Jerusalén.- El ministro de Seguridad Nacional de Israel, Itamar Ben Gvir, generó controversia al pedir una intensificación de las operaciones militares en Líbano, pese al alto al fuego alcanzado recientemente entre Israel y Hezbollah como parte de un acuerdo impulsado por mediadores internacionales.
A través de una publicación en la red social X, el funcionario expresó que la respuesta de Israel debe ser más contundente tras la muerte de cuatro soldados israelíes durante enfrentamientos en el sur del Líbano.
Ben Gvir sostuvo que el país no debe actuar con moderación frente a Hezbollah y afirmó haber transmitido esa posición al primer ministro Benjamin Netanyahu, insistiendo en la necesidad de mantener una ofensiva más agresiva contra el grupo armado.
El líder del partido ultranacionalista Otzma Yehudit ha manifestado en reiteradas ocasiones su rechazo a los acuerdos promovidos para reducir las tensiones en Medio Oriente, argumentando que cualquier solución debe contemplar el desmantelamiento total de Hezbollah.

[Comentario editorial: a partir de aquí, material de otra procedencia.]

-- ==== Sys2Proof/Machine/Float.lean ====
section
/-!
DEFINITION. Numbers: integers of a width (R51, R52), the five floating-point formats (R53 to R55), rounding and flags
(R56, R57), exact sums, products and fused sums (R147, R150), and conversions (R58 to R60).
-/
namespace Sys2Proof.Machine

/-! ## Flags of `%fpflags` (R31) -/

/-- R31: invalid operation. -/
def fNV : BitVec 8 := 0x01
/-- R31: division by zero. -/
def fDZ : BitVec 8 := 0x02
/-- R31: overflow. -/
def fOF : BitVec 8 := 0x04
/-- R31: underflow. -/
def fUF : BitVec 8 := 0x08
/-- R31: inexact. -/
def fNX : BitVec 8 := 0x10
/-- R31: a ternary code `10` was decoded. -/
def fTERN : BitVec 8 := 0x20
/-- R31: a quantising store clamped ±Inf. -/
def fQCLAMP : BitVec 8 := 0x40
/-- R31: a long-sum value saturated. -/
def fLSSAT : BitVec 8 := 0x80

/-- A flag under a condition. -/
def flagIf (b : Bool) (f : BitVec 8) : BitVec 8 := if b then f else 0

/-- A result encoding with the flags it sets. -/
structure Rounded where
  enc : Nat
  flags : BitVec 8
deriving DecidableEq, Repr

/-! ## Integers -/

/-- The value of the low `w` bits as two's complement. -/
def sval (w x : Nat) : Int := if x % 2 ^ w < 2 ^ (w - 1) then (x % 2 ^ w : Nat) else (x % 2 ^ w : Nat) - (2 ^ w : Nat)

/-- An integer reduced modulo 2^w. -/
def wrapTo (w : Nat) (x : Int) : Nat := (x % (2 ^ w : Nat)).toNat

/-- The smallest and the largest value of an integer format (R51). -/
def intMin (signed : Bool) (w : Nat) : Int := if signed then -(2 ^ (w - 1) : Nat) else 0
/-- The largest value of an integer format (R51). -/
def intMax (signed : Bool) (w : Nat) : Int := if signed then (2 ^ (w - 1) : Nat) - 1 else (2 ^ w : Nat) - 1

/-- An integer clamped to a range. -/
def clampInt (lo hi x : Int) : Int := if x < lo then lo else if hi < x then hi else x

/-- An exact integer result reduced as R146: modulo 2^w, or clamped to the format's range. -/
def reduceInt (signed : Bool) (w : Nat) (sat : Bool) (x : Int) : Nat :=
  wrapTo w (if sat then clampInt (intMin signed w) (intMax signed w) x else x)

/-- The value of an encoding in an integer format. -/
def ival (signed : Bool) (w x : Nat) : Int := if signed then sval w x else (x % 2 ^ w : Nat)

/-! ## Floating-point formats (R53) -/

/-- A floating-point format. `inf` tells whether its all-ones exponent holds infinities and NaNs. -/
structure FFmt where
  ew : Nat
  mw : Nat
  bias : Nat
  inf : Bool
deriving DecidableEq, Repr

/-- `.F32`. -/
def f32 : FFmt := ⟨8, 23, 127, true⟩
/-- `.F16`. -/
def f16 : FFmt := ⟨5, 10, 15, true⟩
/-- `.BF16`. -/
def bf16 : FFmt := ⟨8, 7, 127, true⟩
/-- `.F8E4`. -/
def f8e4 : FFmt := ⟨4, 3, 7, false⟩
/-- `.F8E5`. -/
def f8e5 : FFmt := ⟨5, 2, 15, true⟩

/-- The format of a code of R99. -/
def floatOf (code : Nat) : FFmt :=
  match code with
  | 7 => f16 | 8 => bf16 | 9 => f8e4 | 10 => f8e5 | _ => f32

/-- The width in bits. -/
def FFmt.width (f : FFmt) : Nat := 1 + f.ew + f.mw
/-- The exponent of the smallest normal. -/
def FFmt.emin (f : FFmt) : Int := 1 - (f.bias : Int)
/-- The encoding of +∞; of the largest finite value in `.F8E4`, which has no infinity. -/
def FFmt.infEnc (f : FFmt) : Nat := if f.inf then (2 ^ f.ew - 1) * 2 ^ f.mw else 0x7E
/-- The encoding of the largest finite value. -/
def FFmt.maxEnc (f : FFmt) : Nat := if f.inf then (2 ^ f.ew - 1) * 2 ^ f.mw - 1 else 0x7E
/-- The canonical NaN. -/
def FFmt.nan (f : FFmt) : Nat := if f.inf then (2 ^ f.ew - 1) * 2 ^ f.mw + 2 ^ (f.mw - 1) else 0x7F
/-- An encoding with a sign. -/
def FFmt.sign (f : FFmt) (neg : Bool) (enc : Nat) : Nat := if neg then enc + 2 ^ (f.ew + f.mw) else enc

/-- What an encoding stands for: a NaN, an infinity, or (−1)^neg × m × 2^e. -/
inductive FVal where
  | nan (signalling : Bool)
  | inf (neg : Bool)
  | num (neg : Bool) (m : Nat) (e : Int)
deriving DecidableEq, Repr

/-- The value of an encoding (R53). -/
def FFmt.decode (f : FFmt) (x : Nat) : FVal :=
  let neg := x.testBit (f.ew + f.mw)
  let ex := x / 2 ^ f.mw % 2 ^ f.ew
  let m := x % 2 ^ f.mw
  if f.inf && ex == 2 ^ f.ew - 1 then (if m == 0 then .inf neg else .nan (!m.testBit (f.mw - 1)))
  else if !f.inf && ex == 2 ^ f.ew - 1 && m == 2 ^ f.mw - 1 then .nan false
  else if ex == 0 then .num neg m (f.emin - f.mw)
  else .num neg (m + 2 ^ f.mw) ((ex : Int) - f.bias - f.mw)

/-- Whether a value is NaN. -/
def FVal.isNan : FVal → Bool
  | .nan _ => true
  | _ => false

/-- NV of a signalling NaN operand (R55). -/
def snanFlag : FVal → BitVec 8
  | .nan true => fNV
  | _ => 0

/-! ## Rounding (R56) -/

/-- m × 2^e, plus a positive amount below 2^e when `st`, rounded to a multiple of 2^t by a mode: the multiple, and
whether it differs from the exact value. `t` is at least `e`, and above it when `st`. -/
def roundAt (rm : Nat) (neg : Bool) (m : Nat) (e t : Int) (st : Bool) : Nat × Bool :=
  if t ≤ e then (m * 2 ^ (e - t).toNat, st)
  else
    let k := (t - e).toNat
    let q := m / 2 ^ k
    let r := m % 2 ^ k
    let half := 2 ^ (k - 1)
    let inexact := r != 0 || st
    let up := match rm with
      | 0 => half < r || (r == half && (st || q % 2 == 1))
      | 1 => false
      | 2 => inexact && !neg
      | _ => inexact && neg
    (if up then q + 1 else q, inexact)

/-- The encoding of q × 2^t, with q at most 2^(mw + 1) and t at least the exponent of a subnormal's last bit. -/
def FFmt.pack (f : FFmt) (q : Nat) (t : Int) : Nat :=
  if q < 2 ^ f.mw then q
  else
    let ex := (t + f.mw + f.bias).toNat
    ex * 2 ^ f.mw + (q - 2 ^ f.mw)

/-- Round (−1)^neg × (m × 2^e, plus a positive amount below 2^e when `st`) to a format (R56, R57). An exact zero keeps
the sign. Rounding is done once: a result below the smallest normal is rounded to the spacing of the subnormals (R54),
and the test for underflow is on the value rounded to full precision (DEDUCED, log entry 8). -/
def FFmt.round (f : FFmt) (rm : Nat) (neg : Bool) (m : Nat) (e : Int) (st : Bool := false) : Rounded :=
  if m = 0 then ⟨f.sign neg 0, 0⟩
  else
    let top := (Nat.log2 m : Int) + e
    let t1 := top - f.mw
    let (q1, x1) := roundAt rm neg m e t1 st
    let maxT := (2 ^ f.ew : Nat) - (if f.inf then 2 else 1) - (f.bias : Int) - f.mw
    let maxQ := if f.inf then 2 ^ (f.mw + 1) - 1 else 2 ^ (f.mw + 1) - 2
    let overflow := if maxT < t1 then true else if t1 == maxT then maxQ < q1 else false
    let tiny := top < f.emin && !(q1 == 2 ^ (f.mw + 1) && top + 1 == f.emin)
    if overflow then
      let toInf := match rm with | 0 => true | 1 => false | 2 => !neg | _ => neg
      ⟨f.sign neg (if toInf then f.infEnc else f.maxEnc), fOF ||| fNX⟩
    else if tiny then
      let t := f.emin - f.mw
      let (q, x) := roundAt rm neg m e t st
      ⟨f.sign neg (f.pack q t), if x then fUF ||| fNX else 0⟩
    else ⟨f.sign neg (f.pack q1 t1), if x1 then fNX else 0⟩

/-- A signed dyadic number rounded; an exact zero takes the sign `zneg`. -/
def FFmt.roundInt (f : FFmt) (rm : Nat) (n : Int) (e : Int) (zneg : Bool) : Rounded :=
  if n = 0 then ⟨f.sign zneg 0, 0⟩ else f.round rm (n < 0) n.natAbs e

/-- The canonical NaN with flags. -/
def FFmt.nanWith (f : FFmt) (fl : BitVec 8) : Rounded := ⟨f.nan, fl⟩

/-- The signed integer of a sign and a magnitude. -/
def signed (neg : Bool) (m : Nat) : Int := if neg then -(m : Int) else m

/-! ## Arithmetic (R147, R150) -/

/-- The exact sum of (−1)^n1 m1 2^e1 and (−1)^n2 m2 2^e2, rounded, with the signs of zero of R147. -/
def FFmt.sum (f : FFmt) (rm : Nat) (n1 : Bool) (m1 : Nat) (e1 : Int) (n2 : Bool) (m2 : Nat) (e2 : Int) : Rounded :=
  let e := if e1 ≤ e2 then e1 else e2
  let x := signed n1 (m1 * 2 ^ (e1 - e).toNat) + signed n2 (m2 * 2 ^ (e2 - e).toNat)
  let zneg := if n1 == n2 then n1 else rm == 3
  f.roundInt rm x e zneg

/-- A sum of two values (R147). -/
def FFmt.addV (f : FFmt) (rm : Nat) (a b : FVal) : Rounded :=
  match a, b with
  | .nan s, .nan s' => f.nanWith (flagIf (s || s') fNV)
  | .nan s, _ => f.nanWith (flagIf s fNV)
  | _, .nan s => f.nanWith (flagIf s fNV)
  | .inf n, .inf n' => if n == n' then ⟨f.sign n f.infEnc, 0⟩ else f.nanWith fNV
  | .inf n, .num _ _ _ => ⟨f.sign n f.infEnc, 0⟩
  | .num _ _ _, .inf n => ⟨f.sign n f.infEnc, 0⟩
  | .num n1 m1 e1, .num n2 m2 e2 => f.sum rm n1 m1 e1 n2 m2 e2

/-- A value with its sign inverted. -/
def FVal.neg : FVal → FVal
  | .nan s => .nan s
  | .inf n => .inf (!n)
  | .num n m e => .num (!n) m e

/-- A product of two values (R147). -/
def FFmt.mulV (f : FFmt) (rm : Nat) (a b : FVal) : Rounded :=
  match a, b with
  | .nan s, .nan s' => f.nanWith (flagIf (s || s') fNV)
  | .nan s, _ => f.nanWith (flagIf s fNV)
  | _, .nan s => f.nanWith (flagIf s fNV)
  | .inf n, .inf n' => ⟨f.sign (n != n') f.infEnc, 0⟩
  | .inf n, .num n' m _ => if m = 0 then f.nanWith fNV else ⟨f.sign (n != n') f.infEnc, 0⟩
  | .num n m _, .inf n' => if m = 0 then f.nanWith fNV else ⟨f.sign (n != n') f.infEnc, 0⟩
  | .num n1 m1 e1, .num n2 m2 e2 => f.round rm (n1 != n2) (m1 * m2) (e1 + e2)

/-- A fused product and sum a × b + c (R150). -/
def FFmt.fmaV (f : FFmt) (rm : Nat) (a b c : FVal) : Rounded :=
  let sn := snanFlag a ||| snanFlag b ||| snanFlag c
  let zeroInf := match a, b with
    | .inf _, .num _ 0 _ => true
    | .num _ 0 _, .inf _ => true
    | _, _ => false
  if zeroInf then f.nanWith (fNV ||| sn)
  else
    match a, b with
    | .nan _, _ => f.nanWith sn
    | _, .nan _ => f.nanWith sn
    | .num n1 m1 e1, .num n2 m2 e2 =>
      match c with
      | .nan _ => f.nanWith sn
      | .inf n => ⟨f.sign n f.infEnc, 0⟩
      | .num n3 m3 e3 => f.sum rm (n1 != n2) (m1 * m2) (e1 + e2) n3 m3 e3
    | .inf n1, .inf n2 => f.addV rm (.inf (n1 != n2)) c
    | .inf n1, .num n2 _ _ => f.addV rm (.inf (n1 != n2)) c
    | .num n1 _ _, .inf n2 => f.addV rm (.inf (n1 != n2)) c

/-- The order of two non-NaN values, with −0 below +0 when `zeros` (R148), equal otherwise. -/
def ltV (zeros : Bool) (a b : FVal) : Bool :=
  match a, b with
  | .inf n, .inf n' => n && !n'
  | .inf n, _ => n
  | _, .inf n => !n
  | .num n1 m1 e1, .num n2 m2 e2 =>
    let e := if e1 ≤ e2 then e1 else e2
    let x := signed n1 (m1 * 2 ^ (e1 - e).toNat)
    let y := signed n2 (m2 * 2 ^ (e2 - e).toNat)
    x < y || (zeros && m1 == 0 && m2 == 0 && n1 && !n2)
  | _, _ => false

/-- The smaller (`max` false) or larger of two encodings (R148). -/
def FFmt.minMax (f : FFmt) (max : Bool) (x y : Nat) : Rounded :=
  let a := f.decode x
  let b := f.decode y
  let sn := snanFlag a ||| snanFlag b
  match a.isNan, b.isNan with
  | true, true => f.nanWith sn
  | true, false => ⟨y, sn⟩
  | false, true => ⟨x, sn⟩
  | false, false => if ltV true a b then ⟨if max then y else x, 0⟩ else ⟨if max then x else y, 0⟩

/-! ## Conversions (R58 to R60) -/

/-- Float to float (R58). -/
def cvtFloat (src dst : FFmt) (rm x : Nat) : Rounded :=
  match src.decode x with
  | .nan s => dst.nanWith (flagIf s fNV)
  | .inf n => if dst.inf then ⟨dst.sign n dst.infEnc, 0⟩ else ⟨0x7F, fNV⟩
  | .num n m e => dst.round rm n m e

/-- Float to integer (R59). -/
def cvtToInt (src : FFmt) (sgn : Bool) (w rm x : Nat) : Rounded :=
  match src.decode x with
  | .nan _ => ⟨0, fNV⟩
  | .inf n => ⟨wrapTo w (if n then intMin sgn w else intMax sgn w), fNV⟩
  | .num n m e =>
    let (q, inexact) := roundAt rm n m e 0 false
    let v := signed n q
    if v < intMin sgn w then ⟨wrapTo w (intMin sgn w), fNV⟩
    else if intMax sgn w < v then ⟨wrapTo w (intMax sgn w), fNV⟩
    else ⟨wrapTo w v, flagIf inexact fNX⟩

/-- Integer to float (R60). -/
def cvtFromInt (dst : FFmt) (rm : Nat) (v : Int) : Rounded := dst.roundInt rm v 0 false

/-- Whether a code of R99 is an integer format. -/
def isIntCode (c : Nat) : Bool := c ≤ 5
/-- Whether a code of R99 is a signed integer format. -/
def isSignedCode (c : Nat) : Bool := c ≤ 2
/-- The width of a standard format (R142). -/
def widthOf (c : Nat) : Nat :=
  match c with
  | 1 => 16 | 2 => 8 | 4 => 16 | 5 => 8 | 7 => 16 | 8 => 16 | 9 => 8 | 10 => 8 | _ => 32

/-- A conversion between two standard formats (R52, R58 to R60, R155). With like formats the bits move unchanged. -/
def convert (src dst : Nat) (sat : Bool) (rm x : Nat) : Rounded :=
  let x := x % 2 ^ widthOf src
  if src == dst then ⟨x, 0⟩
  else match isIntCode src, isIntCode dst with
    | true, true => ⟨reduceInt (isSignedCode dst) (widthOf dst) sat (ival (isSignedCode src) (widthOf src) x), 0⟩
    | true, false => cvtFromInt (floatOf dst) rm (ival (isSignedCode src) (widthOf src) x)
    | false, true => cvtToInt (floatOf src) (isSignedCode dst) (widthOf dst) rm x
    | false, false => cvtFloat (floatOf src) (floatOf dst) rm x

end Sys2Proof.Machine
end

Las declaraciones provocaron reacciones inmediatas en la comunidad internacional. El canciller iraní, Abás Araqchí, criticó las palabras del ministro israelí y acusó al Gobierno de Israel de favorecer la continuidad del conflicto en la región.
Mientras tanto, pese a la entrada en vigor del alto al fuego, medios internacionales reportan nuevos enfrentamientos y bombardeos en el sur del Líbano. Las autoridades libanesas informaron sobre víctimas mortales y heridos, mientras que el Ejército israelí acusa a Hezbollah de incumplir los términos del acuerdo.
Por otro lado, el vicepresidente de Estados Unidos, JD Vance, llamó a respetar el proceso de paz y exhortó a las partes involucradas a cumplir los compromisos asumidos para reducir la violencia y evitar una escalada mayor del conflicto.
La situación evidencia las profundas diferencias existentes dentro del Gobierno israelí respecto a la estrategia militar y los esfuerzos diplomáticos que buscan estabilizar la región.